Однако прежде всего он считал необходимым вскрыть шкаф. Вскрыть шкаф, взять деньги – и концы в воду.
Операций такого рода он проделал в своей жизни около трехсот. Но эту, последнюю операцию он считал самой серьезной, самой решающей. От нее зависела вся его дальнейшая жизнь.
И он готовился к ней долго и тщательно.
Наконец все было подготовлено.
Буршин вышел из дому поздним вечером, в половине двенадцатого, сел в трамвай и поехал к институту, где находился облюбованный им несгораемый шкаф и где служил его соучастник Варов.

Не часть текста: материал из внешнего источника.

-- ==== Sys2Proof/Machine/Port.lean ====
section
/-! DEFINITION. The two directions of the command port (spec/14): records in, and replies and notices out. -/

namespace Sys2Proof.Machine

/-- The row CP_RECORD_INTAKE: transfers on CPI, framed and checked. -/
def execCpRecordIntake (transfers : List Transfer) (s : State) : Host.Outcome State Fault Refusal :=
  s.onBody (fun _ b => takeTransfers transfers b)

/-- The words of an outward record (Table 14.5); `lost` sets LOST in a notice. -/
def outWords (oseq : Nat) (lost : Bool) (r : OutRec) : List Nat :=
  [fld 7 0 r.kind + fld 8 8 (b2n r.notice) + fld 14 9 (r.ctx.getD r.shown) + fld 15 15 (b2n r.ctx.isSome) + fld 23 16 r.hanks,
   oseq, r.seq % 2 ^ 32, fld 15 0 r.status + fld 31 16 (r.flags + 8 * b2n lost)]
  ++ ((r.body ++ List.replicate (4 * r.hanks) 0).take (4 * r.hanks))

/-- The transfers that carry hanks: 17 bytes of each in turn, 32 bytes to a transfer, the last one filled with zeros (R344). -/
def outTransfers (hs : List Hank) : List OutTransfer :=
  let stream := hs.foldr (fun h acc => h.toNat + 2 ^ 136 * acc) 0
  let n := cdiv (17 * hs.length) 32
  (List.range n).map (fun k =>
    { data := BitVec.ofNat 256 (stream >>> (256 * k)), first := k == 0, last := k + 1 == n })

/-- A record as it leaves: its words, the I32 hanks that they form, with tag 0x7F, and its transfers (R342, R344, R353). -/
def sentRec (ws : List Nat) : SentRec := { words := ws, hanks := i32Hanks ws, transfers := outTransfers (i32Hanks ws) }

/-- Replies that waited for room enter the store in their order (R357); fuel is their number. -/
def refill : Nat → Body → Body
  | 0, b => b
  | n + 1, b =>
    match b.cp.waitOut with
    | [] => b
    | r :: rest =>
      if replyHeld b + r.size ≤ replyRoom then
        refill n (storeReply r { b with cp := { b.cp with waitOut := rest } })
      else b

/-- The oldest outward record leaves on CPO with the next OSEQ (R353, R357). -/
def outwardOp (b : Body) : Body :=
  match b.cp.out with
  | [] => b
  | r :: rest =>
    let lost := r.notice && b.cp.lostFlag
    let b := { b with cp := { b.cp with
      out := rest, oseq := b.cp.oseq + 1, lostFlag := b.cp.lostFlag && !lost,
      cpo := some (sentRec (outWords b.cp.oseq.toNat lost r)) } }
    refill b.cp.waitOut.length (act 7 13 0 b)

/-- The row OUTWARD_RECORD: CPO_READY is 1. -/
def execOutwardRecord (s : State) : Host.Outcome State Fault Refusal := s.onBody (fun _ b => outwardOp b)

end Sys2Proof.Machine
end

У входа в институт швейцар остановил его, спросил пропуск.
Буршин порылся в карманах, достал красную книжечку и показал швейцару.
Потом он беспрепятственно поднялся на третий этаж и здесь разбудил уборщицу.
– Слушайте, – сказал он уборщице, – я тут, может быть, стучать буду, так вы того... не пугайтесь. Я шкаф починяю...
Уборщица сказал, зевая:
– Пожалуйста, я не пугливая...
И опять легла спать.
А утром несгораемый шкаф в директорском кабинете оказался вскрытым. Из него похищена была крупная сумма денег. Злоумышленник ушел в неизвестном направлении. И метель замела его следы...
Ульян Григорьевич Жур пил чай, как лекарство, страдальчески морщась, и угрюмо смотрел в окно на метель. Был март, первые числа марта. Хлопья снега ложились на переплет окна.
Ульян Григорьевич хандрил. Все-таки ему почти что под пятьдесят. И когда не поспишь трое суток подряд, это чувствуется сразу. В голове шум. Ноги ослабли. Во всем теле глухая боль. Уж не простудился ли?..
Жена спала в соседней комнате, завернувшись в стеганое одеяло. Было слышно жаркое ее дыхание.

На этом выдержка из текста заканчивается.